Заметьте, как князь реагирует на появление соперника (перед этим уточнив, с кем имеет дело: «…кто ты такой?..», чтоб, не дай бог, не извести понапрасну заряд): «… не теряя присутствия духа, вынул из бокового кармана дорожный пистолет и выстрелил в маскированного разбойника. <…> Дубровский был ранен в плечо, кровь показалась. Князь, не теряя ни минуты, вынул другой пистолет…».

Оказывается, старпёр-жених, отправляясь на свадьбу, подготовился под стать герою Шварцнеггера в фильме «Командо», когда тот разнёс к чертям собачьим целую мафиозную кодлу. Во всяком случае, князь выходит похлеще лже-Дефоржа, таскавшего повсюду с собой «маленький пистолет», коим и ухлопал цепного троекуровского медведя, встреча с которым стоила не одного измаранного исподнего гостям Покровского.

Да, миссия новоявленного мужа оказалась невыполнима, но только отчасти.
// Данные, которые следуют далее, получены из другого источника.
-- ==== Sys2Proof/Tests/Slice0.lean ====
section
/-! SUPPORT. The model's own tests: the well-formedness checks, the worked cases of the manual, and for every statement with hypotheses
a state and operands that meet them. The expected values are the manual's. -/

namespace Sys2Proof.Tests

open Sys2Proof Sys2Proof.Machine

/- Each kernel evaluation waits for those before it; one at a time keeps the number of waiting threads small. -/
set_option Elab.async false

/-! ## Well-formed terms -/

theorem test_wf_ok :
    (Instr.scanHead 255 0 7 true).wf = true ∧ (Instr.characterGap [165, 1]).wf = true ∧
      (Instr.badFrameReceived [165, 1, 2, 3, 201]).wf = true ∧ (Instr.badFrameReceived [165, 1, 2, 3, 0, 0, 0]).wf = true := by
  decide +kernel
theorem test_wf_source : (Instr.scanHead 255 251 7 true).wf = false := by decide
theorem test_wf_body : (Instr.scanTail 255 0 (List.replicate 201 0)).wf = false := by decide +kernel
theorem test_wf_cuts : (Instr.powerLoss false [1, 1]).wf = false := by decide
theorem test_wf_bad_lead : (Instr.badFrameReceived [164, 1]).wf = false := by decide
theorem test_wf_bad_is_valid : (Instr.badFrameReceived (Frame.chars ⟨255, 0, 1, [7]⟩)).wf = false := by decide +kernel
theorem test_wf_bad_goes_on : (Instr.badFrameReceived [165, 1, 2, 3, 201, 7]).wf = false := by decide +kernel
theorem test_wf_gap_lead : (Instr.characterGap [1, 165]).wf = false ∧ (Instr.characterGap []).wf = false := by decide +kernel
theorem test_wf_gap_ended : (Instr.characterGap [165, 1, 2, 3, 201]).wf = false := by decide +kernel
theorem test_wf_forwarded : (Instr.frameForwarded 255 0 2 []).wf = false := by decide
theorem test_wf_samples : (Instr.liftReport 1 10 0 0 (List.replicate 198 0)).wf = false := by decide +kernel
theorem test_wf_quality : (Instr.pointReport 1 40 0 4).wf = false := by decide
theorem test_wf_position : (Instr.valvePositionReport 1 20 5).wf = false := by decide
theorem test_wf_reason : (Instr.answerRefused 1 20 0 0).wf = false := by decide
theorem test_wf_status : (Instr.governorReport 1 50 0 2).wf = false := by decide
theorem test_wf_unknown : (Instr.directiveUnknown [22, 0]).wf = false := by decide
theorem test_wf_params : (Instr.loadSegment 0 (List.replicate 199 0)).wf = false := by decide +kernel
theorem test_wf_discarded : (Instr.directiveDiscarded 0 [8, 1, 1]).wf = false := by decide

/-! ## A yard -/

/-- Holder H2 of section 1.10. -/
def entryH2 : HolderEntry :=
  { fitted := 1, kind := 0, travel := 6000, lifts := 3, cups := #v[2200, 4700, 0], incs := #v[180, 170, 0], base := 450, nBreaks := 3,
    nDatums := 2, datums := #v[1000, 4720, 0, 0], slipTol := 12, cupTol := 25, lowStop := 300, nearEmpty := 900, nearFull := 5400,
    highStop := 5800, rePermit := 100, changeover := 500, inletTime := 60, outletTime := 90, tempPoint := 5, presPoint := 6 }

/-- A bank with H1 and H2, meters M3 to M5, eight points, and the district D2 of section 6.7. The correction entries are those of the
worked cases of sections 3.5 and 3.7. -/
def bank : Bank :=
  { Bank.blank with
    stationMap := Bank.blank.stationMap.set 0 ⟨10, 2, 0, 1⟩ |>.set 1 ⟨20, 4, 3, 1⟩ |>.set 2 ⟨30, 3, 1, 3⟩ |>.set 3 ⟨40, 8, 2, 1⟩
      |>.set 4 ⟨50, 1, 4, 2⟩ |>.set 5 ⟨60, 1, 5, 1⟩ |>.set 6 ⟨61, 1, 6, 1⟩,
    holders := Bank.blank.holders.set 0 { entryH2 with presPoint := 7 } |>.set 1 entryH2,
    geometry := Bank.blank.geometry.set 1 ⟨3000, 1500⟩ |>.set 2 ⟨6000, 3300⟩ |>.set 17 ⟨3000, 1500⟩ |>.set 18 ⟨6000, 3300⟩,
    meters := Bank.blank.meters.set 2 ⟨2, 1000, 4, 60, 100, 1, 2, 0⟩ |>.set 3 ⟨1, 1000, 8, 60, 100, 1, 2, 0⟩
      |>.set 4 ⟨2, 1000, 4, 60, 100, 1, 2, 0⟩,
    correction := (Vector.replicate 221 10000).set 61 10338 |>.set 62 10425 |>.set 74 10213 |>.set 75 10298 |>.set 220 9430,
    slots := Vector.replicate 48 #v[2, 1, 0, 0], orders := #v[⟨2, #v[1, 2, 0, 0]⟩, ⟨2, #v[2, 1, 0, 0]⟩],
    districts := Bank.blank.districts.set 1 ⟨1, 400, 1200, 200, 400, 10, 40, 250, 450, 3, 150, 50, 5, 3, 4, 5⟩,
    schedules := Vector.replicate 288 600, yard := ⟨30, 6, 60, 600, 4800⟩, attention := Vector.replicate 74 ⟨1, 1⟩ }

/-- The open interval of section 7.9 before its close, M4 standing in for M7. -/
def interval : OpenInterval :=
  { identity := some ⟨1204, 23⟩, nominalStart := some ⟨1204, 63000⟩, nominalEnd := some ⟨1204, 64800⟩, openTime := some ⟨1204, 63000⟩, generation := 37,
    channels := (Vector.replicate 12 (newShare 0 false ⟨0, 0⟩)).set 2
        ⟨2, 5, 5000, 51533500, 257725000000, 4500, 80000000, ChannelFlags.none⟩
      |>.set 3 ⟨1, 7, 7000, 71750000, 344400000000, 0, 0, ChannelFlags.none⟩,
    stockOpen := #v[480, 2610, 0, 0], stockUncertainOpen := false, stockHeldOpen := false,
    yard := { YardFlags.none with cvDeclared := true } }

/-- A record of H2 at a count. -/
def recordH2 (count : Nat) (certain : Bool) : HolderRec :=
  HolderRec.placeAt bank 1 { HolderRec.restored none 0 with certain := certain, ref := some ⟨false, true⟩ } count

/-- A point that is FRESH. -/
def fresh (v : Int) : PointRec := ⟨.fresh, some v, .good, some 900, some ⟨v, .good, 900, true⟩⟩

/-- The yard in RUNNING mode at 17:45 of day 1,204. -/
def demo : State :=
  { State.poweredOn 1 Nonvolatile.initial
      { TableStore.initial with
        live := some bank, generation := 37, pending := bank, marks := Vector.replicate 12 true, store := .valid, storeGen := 37,
        copy := some bank } [] 0 with
    timebase := 1000, clock := ⟨true, 1204, 63900, 0, true, some ⟨36, 1204⟩⟩,
    accounts := ⟨some interval, ⟨[], [], none, 10441⟩, none⟩,
    holders := #v[recordH2 2000 true, recordH2 4690 true, HolderRec.restored none 0, HolderRec.restored none 0],
    channels := (Vector.replicate 12 ChannelRec.initial).set 2
      { ChannelRec.initial with state := .measuring, reference := some 65530, window := some ⟨61000, 500, 0⟩, stallStart := some 500 },
    points := (Vector.replicate 24 PointRec.initial).set 4 (fresh 523) |>.set 5 (fresh 600) |>.set 2 (fresh 1150)
      |>.set 3 (fresh 310),
    barometer := fresh 29875, calorimeter := fresh 5000,
    valves := (Vector.replicate 8 { ValveRec.initial with state := .shut }),
    prog := { Programme.initial with roles := Vector.replicate 4 { RoleRec.initial with role := some .standby } },
    districts := (Vector.replicate 6 DistrictRec.initial).set 1
      { DistrictRec.initial with lastSent := some 940, trim := 20, refresh := 3, sendDue := false, reviewTimer := some 61000 } }

/-- The yard with the loop port changed. -/
def onLoop (f : LoopPort → LoopPort) : State := { demo with loop := f demo.loop }
/-- The yard with valve V3, the inlet of H2, changed. -/
def withV3 (f : ValveRec → ValveRec) : State := demo.setValve 2 (f demo.valves[2])
/-- V3 being opened by the desk, its SELECT sent. -/
def opening : ValveRec :=
  { ValveRec.initial with state := .opening, demand := some ⟨.toOpen, .desk⟩, phase := .selectSent, tag := 9, answerTimer := some 6000 }
/-- A part that has never held a bank, its pending bank loaded. -/
def loaded : State :=
  { State.reset with tables := { State.reset.tables with pending := bank, marks := Vector.replicate 12 true } }
/-- The yard with H1 sending at its near-empty level, its mark set and its outlet OPEN: a changeover to H2 is due. -/
def changing : State :=
  ((demo.setHolder 0 (recordH2 900 true)).mapRole 0 fun _ => ⟨some .send, false, false, true, false⟩).setValve 1
    { ValveRec.initial with state := .opened }
/-- That changeover in flight: V4, the outlet of H2, is being opened, and V2 waits to be shut. -/
def inChange : Transition :=
  ⟨.send, false, some 0, some 1, false, [⟨0, some .send, some .standby⟩, ⟨1, some .standby, some .send⟩], [⟨3, .inFlight⟩], [⟨1, .waiting⟩]⟩
/-- A frame of some other sender. -/
def someFrame : LineFrame := .valid ⟨3, 4, 8, []⟩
Главарь разбойников пусть и не был ликвидирован, но на время нейтрализован, а вскоре он и вовсе распустил шайку и отбыл в неизвестном направлении. И выходит, то, что не удавалось сделать полиции и армейским подразделениям, оказалось под силу одному сугубо штатскому старику. Ох не прост этот старик, ох не прост. Как бы автор не хотел, а скрыть этого таки не удалось.

Ь

А ведь драматично-героической истории в свадебной карете могло и не быть вовсе. Это в том случае, если бы главе XVII действующие лица вели себя последовательно и руководствуясь здравым смыслом, чего от них ожидать всё-таки следовало. Речь об эпизоде, когда изловили мальчонку, доставшего из тайника кольцо Марьи Кироловны – призыв Дубровскому о помощи. С какой целью отпускают Митю? Ясно же, что не по доброте душевной Кирила Петровича. Та скорее бы в псарню за плетьми увела, чем на волю да в Кистенёвскую рощу. Выслеживали мальца? Будь так, то солдаты нагрянули бы в лагерь разбойников сразу же по его пятам. Нет же, это произошло много позже, когда Дубровский уже почти оправился от ранения настолько, что смог принять участие в рукопашном бою.

Выходит, в разговоре с Троекуровым исправник (а для его превосходительства, по нынешним меркам – генерала армии, пусть и в отставке, начальник уездной полиции – невелик чин) сумел представить веские, исходящие от какого-то довольно влиятельного лица, доводы в пользу того, чтобы отпустить связного. Тому надлежало исполнить-таки своё задание и доставить послание адресату. Дубровский должен был сунуться в капкан, расставленный для него. Кем? Ну, исходя из сюжета романа, тем, кто до него всё же добрался – Верейским.

Э

С понятием «старик», опять же, не всё так просто. Кого так можно назвать? «Старики и красавица сели втроем и поехали» – это о Маше, её отце и будущем супруге. «В комнату вошёл старик…» – так, говорят, сам Пушкин некогда отозвался о тридцатичетырёхлетнем Карамзине. С таким же основанием под классификацию могла подвести и самого А.С. его супруга. Впервые он посватался к Наталье Гончаровой, когда той было всего шестнадцать лет, а ему – без малого тридцать (тут неволей аукнется автор «Истории государства Российского»). Понимал ли это Пушкин? Конечно. Мало того, можно смело предположить, что он в какой-то мере ассоциировал себя с Верейским! Да, да… Каким бы это не звучало странным. По крайней мере.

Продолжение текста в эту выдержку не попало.